▼

-- ==== Sys2Proof/Laws/Decode.lean ====
section
/-! SUPPORT. What the decoder reads from the key of a flash cycle. -/

namespace Sys2Proof

open Machine

/-- A key with its fields in range keeps them. -/
theorem Machine.flashKey_toNat {mode phase : Nat} {w : Bool} {v : Byte} (hm : mode < 4) (hp : phase < 16) :
    (flashKey mode w phase v).toNat = mode * 0x4000 + (if w then 0x1000 else 0) + phase * 0x100 + v.toNat := by
  have := v.isLt
  unfold flashKey
  rw [BitVec.toNat_ofNat, Nat.mod_eq_of_lt]
  cases w <;> simp <;> omega

/-- The decoder reads the fields a key was formed from. -/
theorem decodeFlash_flashKey {x : DecodeCtx} {chip : ChipRef} {mode phase a : Nat} {w : Bool} {v : Byte} (hm : mode < 4)
    (hp : phase ≤ 10) :
    decodeFlash x chip (flashKey mode w phase v) a =
      .ok (if w then decodeFlashWrite x chip mode phase v a else decodeFlashRead x chip mode phase a) := by
  have hv := v.isLt
  have h := flashKey_toNat (w := w) (v := v) hm (show phase < 16 by omega)
  obtain ⟨n, hn⟩ : ∃ n, n = (flashKey mode w phase v).toNat := ⟨_, rfl⟩
  rw [← hn] at h
  have hw : (if w then 0x1000 else 0) < 0x2000 ∧ (if w then 0x1000 else 0) / 0x1000 = (if w then 1 else 0) ∧
      (if w then 0x1000 else 0) % 0x1000 = 0 := by cases w <;> decide
  have hbyte : BitVec.ofNat 8 n = v := by
    apply BitVec.eq_of_toNat_eq
    rw [BitVec.toNat_ofNat]
    omega
  have h1 : n / 0x4000 = mode := by omega
  have h2 : n / 0x100 % 16 = phase := by omega
  have h3 : ¬ n / 0x2000 % 2 = 1 := by omega
  have h4 : n / 0x1000 % 2 = if w then 1 else 0 := by omega
  unfold decodeFlash
  simp only [← hn, hbyte, h1, h2, if_neg h3, if_neg (show ¬ 10 < phase by omega), h4]
  cases w <;> simp

/-- The first bytes of the EEPROM's map are its rows; any other byte is EE_UNKNOWN. -/
theorem decodeEeOpcode_unknown {op : Byte} (h : eeOpcodes.contains op = false) : decodeEeOpcode op = .eeUnknown op := by
  simp only [eeOpcodes, List.contains_cons, List.contains_nil, Bool.or_false, Bool.or_eq_false_iff, beq_eq_false_iff_ne] at h
  simp [decodeEeOpcode, h]

/-- The first bytes of the RTC's map are its rows; any other byte is RTC_UNKNOWN. -/
theorem decodeRtcOpcode_unknown {op : Byte} (h : rtcOpcodes.contains op = false) : decodeRtcOpcode op = .rtcUnknown op := by
  simp only [rtcOpcodes, List.contains_cons, List.contains_nil, Bool.or_false, Bool.or_eq_false_iff, beq_eq_false_iff_ne] at h
  simp [decodeRtcOpcode, h]

end Sys2Proof
end

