@[simp] theorem Chip.eraseRange_atmelBase {a n : Nat} : (c.eraseRange a n).atmelBase = c.atmelBase := rfl

@[simp] theorem Chip.eraseRange_atmelOpen {a n : Nat} : (c.eraseRange a n).atmelOpen = c.atmelOpen := rfl

@[simp] theorem Chip.eraseRange_atmelLoaded {a n : Nat} : (c.eraseRange a n).atmelLoaded = c.atmelLoaded := rfl

@[simp] theorem Chip.mapRange_type {a n : Nat} {g : Nat → Byte → Byte} : (c.mapRange a g n).type = c.type := by
  induction n with
  | zero => rfl
  | succ n ih => exact ih

@[simp] theorem Chip.mapRange_profile {a n : Nat} {g : Nat → Byte → Byte} : (c.mapRange a g n).profile = c.profile := by
  induction n with
  | zero => rfl
  | succ n ih => exact ih

@[simp] theorem Chip.mapRange_buf {a n : Nat} {g : Nat → Byte → Byte} : (c.mapRange a g n).buf = c.buf := by
  induction n with
  | zero => rfl
  | succ n ih => exact ih

@[simp] theorem Chip.mapRange_readMode {a n : Nat} {g : Nat → Byte → Byte} : (c.mapRange a g n).readMode = c.readMode := by
  induction n with
  | zero => rfl
  | succ n ih => exact ih

@[simp] theorem Chip.mapRange_phase {a n : Nat} {g : Nat → Byte → Byte} : (c.mapRange a g n).phase = c.phase := by
  induction n with
  | zero => rfl
  | succ n ih => exact ih

@[simp] theorem Chip.mapRange_toggleBits {a n : Nat} {g : Nat → Byte → Byte} : (c.mapRange a g n).toggleBits = c.toggleBits := by
  induction n with
  | zero => rfl
  | succ n ih => exact ih

@[simp] theorem Chip.mapRange_dirty {a n : Nat} {g : Nat → Byte → Byte} : (c.mapRange a g n).dirty = c.dirty := by
  induction n with
  | zero => rfl
  | succ n ih => exact ih

@[simp] theorem Chip.mapRange_writeActivity {a n : Nat} {g : Nat → Byte → Byte} : (c.mapRange a g n).writeActivity = c.writeActivity := by
  induction n with
  | zero => rfl
  | succ n ih => exact ih

@[simp] theorem Chip.mapRange_statusReads {a n : Nat} {g : Nat → Byte → Byte} : (c.mapRange a g n).statusReads = c.statusReads := by
  induction n with
  | zero => rfl
  | succ n ih => exact ih

@[simp] theorem Chip.mapRange_eraseDeadline {a n : Nat} {g : Nat → Byte → Byte} : (c.mapRange a g n).eraseDeadline = c.eraseDeadline := by
  induction n with
  | zero => rfl
  | succ n ih => exact ih

@[simp] theorem Chip.mapRange_multiEraseOpen {a n : Nat} {g : Nat → Byte → Byte} : (c.mapRange a g n).multiEraseOpen = c.multiEraseOpen := by
  induction n with
  | zero => rfl
  | succ n ih => exact ih

@[simp] theorem Chip.mapRange_wbuf {a n : Nat} {g : Nat → Byte → Byte} : (c.mapRange a g n).wbuf = c.wbuf := by
  induction n with
  | zero => rfl
  | succ n ih => exact ih

@[simp] theorem Chip.mapRange_wbBase {a n : Nat} {g : Nat → Byte → Byte} : (c.mapRange a g n).wbBase = c.wbBase := by
  induction n with
  | zero => rfl
  | succ n ih => exact ih

@[simp] theorem Chip.mapRange_wbBaseValid {a n : Nat} {g : Nat → Byte → Byte} : (c.mapRange a g n).wbBaseValid = c.wbBaseValid := by
  induction n with
  | zero => rfl
  | succ n ih => exact ih

@[simp] theorem Chip.mapRange_wbRemaining {a n : Nat} {g : Nat → Byte → Byte} : (c.mapRange a g n).wbRemaining = c.wbRemaining := by
  induction n with
  | zero => rfl
  | succ n ih => exact ih

@[simp] theorem Chip.mapRange_atmelBase {a n : Nat} {g : Nat → Byte → Byte} : (c.mapRange a g n).atmelBase = c.atmelBase := by
  induction n with
  | zero => rfl
  | succ n ih => exact ih

@[simp] theorem Chip.mapRange_atmelOpen {a n : Nat} {g : Nat → Byte → Byte} : (c.mapRange a g n).atmelOpen = c.atmelOpen := by
  induction n with
  | zero => rfl
  | succ n ih => exact ih

@[simp] theorem Chip.mapRange_atmelLoaded {a n : Nat} {g : Nat → Byte → Byte} : (c.mapRange a g n).atmelLoaded = c.atmelLoaded := by
  induction n with
  | zero => rfl
  | succ n ih => exact ih

@[simp] theorem Chip.expire_type {t : Cycles} : (c.expire t).type = c.type := by
  unfold Chip.expire; split <;> rfl

@[simp] theorem Chip.expire_profile {t : Cycles} : (c.expire t).profile = c.profile := by
  unfold Chip.expire; split <;> rfl

@[simp] theorem Chip.expire_buf {t : Cycles} : (c.expire t).buf = c.buf := by
  unfold Chip.expire; split <;> rfl

@[simp] theorem Chip.expire_img {t : Cycles} : (c.expire t).img = c.img := by
  unfold Chip.expire; split <;> rfl

@[simp] theorem Chip.expire_phase {t : Cycles} : (c.expire t).phase = c.phase := by
  unfold Chip.expire; split <;> rfl

@[simp] theorem Chip.expire_toggleBits {t : Cycles} : (c.expire t).toggleBits = c.toggleBits := by
  unfold Chip.expire; split <;> rfl

@[simp] theorem Chip.expire_dirty {t : Cycles} : (c.expire t).dirty = c.dirty := by
  unfold Chip.expire; split <;> rfl

@[simp] theorem Chip.expire_writeActivity {t : Cycles} : (c.expire t).writeActivity = c.writeActivity := by
  unfold Chip.expire; split <;> rfl

@[simp] theorem Chip.expire_statusReads {t : Cycles} : (c.expire t).statusReads = c.statusReads := by
  unfold Chip.expire; split <;> rfl

@[simp] theorem Chip.expire_eraseDeadline {t : Cycles} : (c.expire t).eraseDeadline = c.eraseDeadline := by
  unfold Chip.expire; split <;> rfl

@[simp] theorem Chip.expire_wbuf {t : Cycles} : (c.expire t).wbuf = c.wbuf := by
  unfold Chip.expire; split <;> rfl

@[simp] theorem Chip.expire_wbBase {t : Cycles} : (c.expire t).wbBase = c.wbBase := by
  unfold Chip.expire; split <;> rfl

@[simp] theorem Chip.expire_wbBaseValid {t : Cycles} : (c.expire t).wbBaseValid = c.wbBaseValid := by
  unfold Chip.expire; split <;> rfl

@[simp] theorem Chip.expire_wbRemaining {t : Cycles} : (c.expire t).wbRemaining = c.wbRemaining := by
  unfold Chip.expire; split <;> rfl

@[simp] theorem Chip.expire_atmelBase {t : Cycles} : (c.expire t).atmelBase = c.atmelBase := by
  unfold Chip.expire; split <;> rfl

@[simp] theorem Chip.expire_atmelOpen {t : Cycles} : (c.expire t).atmelOpen = c.atmelOpen := by
  unfold Chip.expire; split <;> rfl

@[simp] theorem Chip.expire_atmelLoaded {t : Cycles} : (c.expire t).atmelLoaded = c.atmelLoaded := by
  unfold Chip.expire; split <;> rfl

@[simp] theorem Chip.coldReset_type : c.coldReset.type = c.type := rfl

@[simp] theorem Chip.coldReset_profile : c.coldReset.profile = c.profile := rfl

@[simp] theorem Chip.coldReset_buf : c.coldReset.buf = c.buf := rfl

@[simp] theorem Chip.coldReset_img : c.coldReset.img = c.img := rfl

@[simp] theorem Chip.coldReset_dirty : c.coldReset.dirty = c.dirty := rfl

@[simp] theorem Chip.coldReset_writeActivity : c.coldReset.writeActivity = c.writeActivity := rfl

@[simp] theorem Chip.coldReset_statusReads : c.coldReset.statusReads = c.statusReads := rfl

@[simp] theorem Chip.coldReset_eraseDeadline : c.coldReset.eraseDeadline = c.eraseDeadline := rfl

@[simp] theorem Chip.coldReset_multiEraseOpen : c.coldReset.multiEraseOpen = c.multiEraseOpen := rfl

@[simp] theorem Chip.coldReset_wbuf : c.coldReset.wbuf = c.wbuf := rfl

@[simp] theorem Chip.coldReset_wbBase : c.coldReset.wbBase = c.wbBase := rfl

@[simp] theorem Chip.coldReset_wbBaseValid : c.coldReset.wbBaseValid = c.wbBaseValid := rfl

@[simp] theorem Chip.coldReset_wbRemaining : c.coldReset.wbRemaining = c.wbRemaining := rfl

@[simp] theorem Chip.coldReset_atmelBase : c.coldReset.atmelBase = c.atmelBase := rfl

@[simp] theorem Chip.coldReset_atmelOpen : c.coldReset.atmelOpen = c.atmelOpen := rfl

@[simp] theorem Chip.coldReset_atmelLoaded : c.coldReset.atmelLoaded = c.atmelLoaded := rfl

@[simp] theorem Chip.ownerClear_type {x : FlagClear} : (c.ownerClear x).type = c.type := rfl

@[simp] theorem Chip.ownerClear_profile {x : FlagClear} : (c.ownerClear x).profile = c.profile := rfl

@[simp] theorem Chip.ownerClear_buf {x : FlagClear} : (c.ownerClear x).buf = c.buf := rfl

@[simp] theorem Chip.ownerClear_img {x : FlagClear} : (c.ownerClear x).img = c.img := rfl
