-- ==== Sys2Proof/Tests/Slice0.lean ====
section
/-! SUPPORT. The model's own tests. Expected values are those of spec/95_test_vectors.md (the vector is named in each test)
or are worked out by hand from the rule named there; the `witness` theorems show that the hypotheses of each statement of
Certificates/Slice0/Obligations.lean can be met, every clause at a boundary of its range. -/

namespace Sys2Proof.Tests

open Sys2Proof.Machine

/-! ### The machines the tests run on (95_test_vectors.md section 0) -/

/-- The profile `AM` with the timeout the vectors assume. -/
def amProfile : Profile where
  capBits := 19
  ids := .standard 0x01#8 0xA4#8
  unlockWindow := .w11
  sectors := .uniform 16
  sectorEraseTimeoutCycles := 100#64
  program := .byte
  sectorCommand := true

/-- The profile `GL`. -/
def glProfile : Profile where
  capBits := 24
  ids := .spansion 0x21#8 0x01#8
  unlockWindow := .w12i
  sectors := .uniform 17
  sectorEraseTimeoutCycles := 100#64
  program := .buffer
  sectorCommand := true

/-- The profile `AT`. -/
def atProfile : Profile where
  capBits := 19
  ids := .standard 0x1F#8 0x5B#8
  unlockWindow := .w15
  sectors := .uniform 8
  sectorEraseTimeoutCycles := 100#64
  program := .atmelPage
  sectorCommand := false

/-- A profile with boot sectors of 480, 8, 8 and 16 KB. -/
def bootProfile : Profile := { amProfile with sectors := .table [0x78000, 0x2000, 0x2000, 0x4000] }

/-- A chip of each profile, right after `Init`. -/
def am : Chip := Chip.initial .am29f040b amProfile 1 [(0x100, 0xF0#8)]
def gl : Chip := Chip.initial .s29gl128p glProfile 1 [(0x20005, 0xF0#8)]
def at_ : Chip := Chip.initial .at29c040 atProfile 1 [(0x1000, 0x00#8)]

/-- A TheCart register map: banks at offsets 0 and 2, enables at 1, the mode at 3, the lock at 4, the serial register at 5,
and one legacy scheme, of mode 1, indexed by the value written, with every form of entry. -/
def cartParams : TcParams where
  registers :=
    [ { off := 0#8, lockable := false, slices := [{ field := .bank0, bit := 0, width := 8, pos := 0 }], pad := 0xFF#8 },
      { off := 1#8, lockable := false
        slices := [{ field := .en0, bit := 0, width := 1, pos := 0 }, { field := .en1, bit := 1, width := 1, pos := 0 }]
        pad := 0xFF#8 },
      { off := 2#8, lockable := false, slices := [{ field := .bank1, bit := 0, width := 8, pos := 0 }], pad := 0xFF#8 },
      { off := 3#8, lockable := true, slices := [{ field := .mode, bit := 0, width := 8, pos := 0 }], pad := 0xFF#8 },
      { off := 4#8, lockable := false, slices := [{ field := .lock, bit := 0, width := 8, pos := 0 }], pad := 0xFF#8 } ]
  serial := some { off := 5#8, lockable := true, ceBit := 7, clkBit := 6, dataBit := 0, outBit := 0, pad := 0xFE#8 }
  defaults := { bank0 := 0#16, bank1 := 0#16, en0 := true, en1 := false, mode := 1#8, ramRead := false, ramWrite := false
                flashWrite := false, lock := 0#8 }
  schemes := [(1#8, { byAddress := false, entries :=
    [ .noChange, .set (.bank 6#16 true) .noBank, .set (.bank 7#16 true) (.bank 8#16 true), .set .noBank (.bank 9#16 true),
      .set .noBank .noBank ] })]
  bankBits := 13
  ramBits := 13
  chip := .am29f040b

/-- The parameters the vectors assume. -/
def params : Params where
  programStatusReads := 1
  eraseStatusBits := 0x00#8
  ctlPage := 0xD5#8
  catalogue :=
    [ (.am29f040b, amProfile), (.s29gl128p, glProfile), (.at29c040, atProfile), (.other 0, { amProfile with capBits := 22 }),
      (.am29f010, { amProfile with capBits := 17 }), (.other 1, { amProfile with capBits := 20 }) ]
  megaCart4MChip := .other 0
  sicChip := .am29f040b
  maxFlash1Chip := .am29f010
  maxFlash8Chip := .other 1
  megaCart := megaCartDefault
  sic := sicDefault
  maxFlash1 := maxFlash1Default
  maxFlash8 := maxFlash8Default
  theCart := cartParams

/-- A mapper of a type over one chip, with the registers given and nothing installed yet. -/
def mapperOn (type : MapperType) (c : Chip) (regs : MapRegs) : Mapper where
  type := type
  size := 0x80000
  chips := [c]
  ram := []
  ramSize := 0x2000
  regs := regs
  table := schemeTable cartParams 1#8
  installed := none

/-- Registers at bank 0. -/
def regs0 : MapRegs := { bank := 0#8, enabled := true, sic := 0#8, cart := cartParams.defaults }

/-- The layout of a MegaCart at a bank base. -/
def megaAt (base : Nat) : Layout where
  w809f := Desc.disabled
  wa0bf := { readSrc := .flash 0, writeDst := .flash 0, base := base, writeBase := base }

/-- A machine at `now = 1000` whose mapper is a MegaCart 512K at bank 0 over the chip. -/
def machine (c : Chip) : State where
  now := 1000#64
  clock := { year := 2024, month := 2, day := 29, wday := 4, hour := 13, min := 45, sec := 7 }
  chips := []
  sched := { queue := [], inHandler := none }
  eeprom := Eeprom.initial
  rtc := Rtc.initial
  mapper := { mapperOn .megaCart512 c regs0 with installed := some (megaAt 0) }
  input := []
  out := { result := .none, calls := [] }
  draws := 0
  cfg := params

/-- The machine with another mapper. -/
def machineWith (m : Mapper) : State := { machine am with mapper := m }

/-- The machine with a scheduler queue. -/
def machineQueue (now : Cycles) (q : List Entry) : State :=
  { machine am with now := now, sched := { queue := q, inHandler := none } }

/-- The machine with an EEPROM at an interpreter state, one falling edge before the byte `b` is complete. -/
def machineEe (e : Eeprom) (cmd : EeCmd) (b : Byte) : State :=
  { machine am with eeprom := { e with cmd := cmd, link := e.link.forOpcode b } }

/-- The same of an RTC. -/
def machineRtc (r : Rtc) (cmd : RtcCmd) (b : Byte) : State :=
  { machine am with rtc := { r with cmd := cmd, link := r.link.forOpcode b } }

/-- The wall clock of the tests. -/
def clock0 : HostTime := (machine am).clock

/-- A handler's interface call. -/
def calls (h : HostCall) : HandlerCall := { clock := clock0, call := .host h }

/-- The machine with one pending call. -/
def machineCall (s : State) (c : Call) : State := s.queueFirst c

/-- The next state of an outcome. -/
def nextOf : Host.Outcome State Fault Refusal → Option State
  | .next s => some s
  | _ => none

/-- The fault of an outcome. -/
def faultOf : Host.Outcome State Fault Refusal → Option Fault
  | .fault f => some f
  | _ => none

/-- What the call returned. -/
def resultOf (o : Host.Outcome State Fault Refusal) : Option Result := (nextOf o).map (fun t => t.out.result)

/-- Chip 0 after the step. -/
def chipOf_ (o : Host.Outcome State Fault Refusal) : Option Chip := (nextOf o).bind (fun t => t.chipAt (.mapper 0))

▲

§ **What is being asked**
Search the listing above for "cases" and copy every line that holds it.

§ **Answer to the problem**
  cases w <;> simp <;> omega
      (if w then 0x1000 else 0) % 0x1000 = 0 := by cases w <;> decide
  cases w <;> simp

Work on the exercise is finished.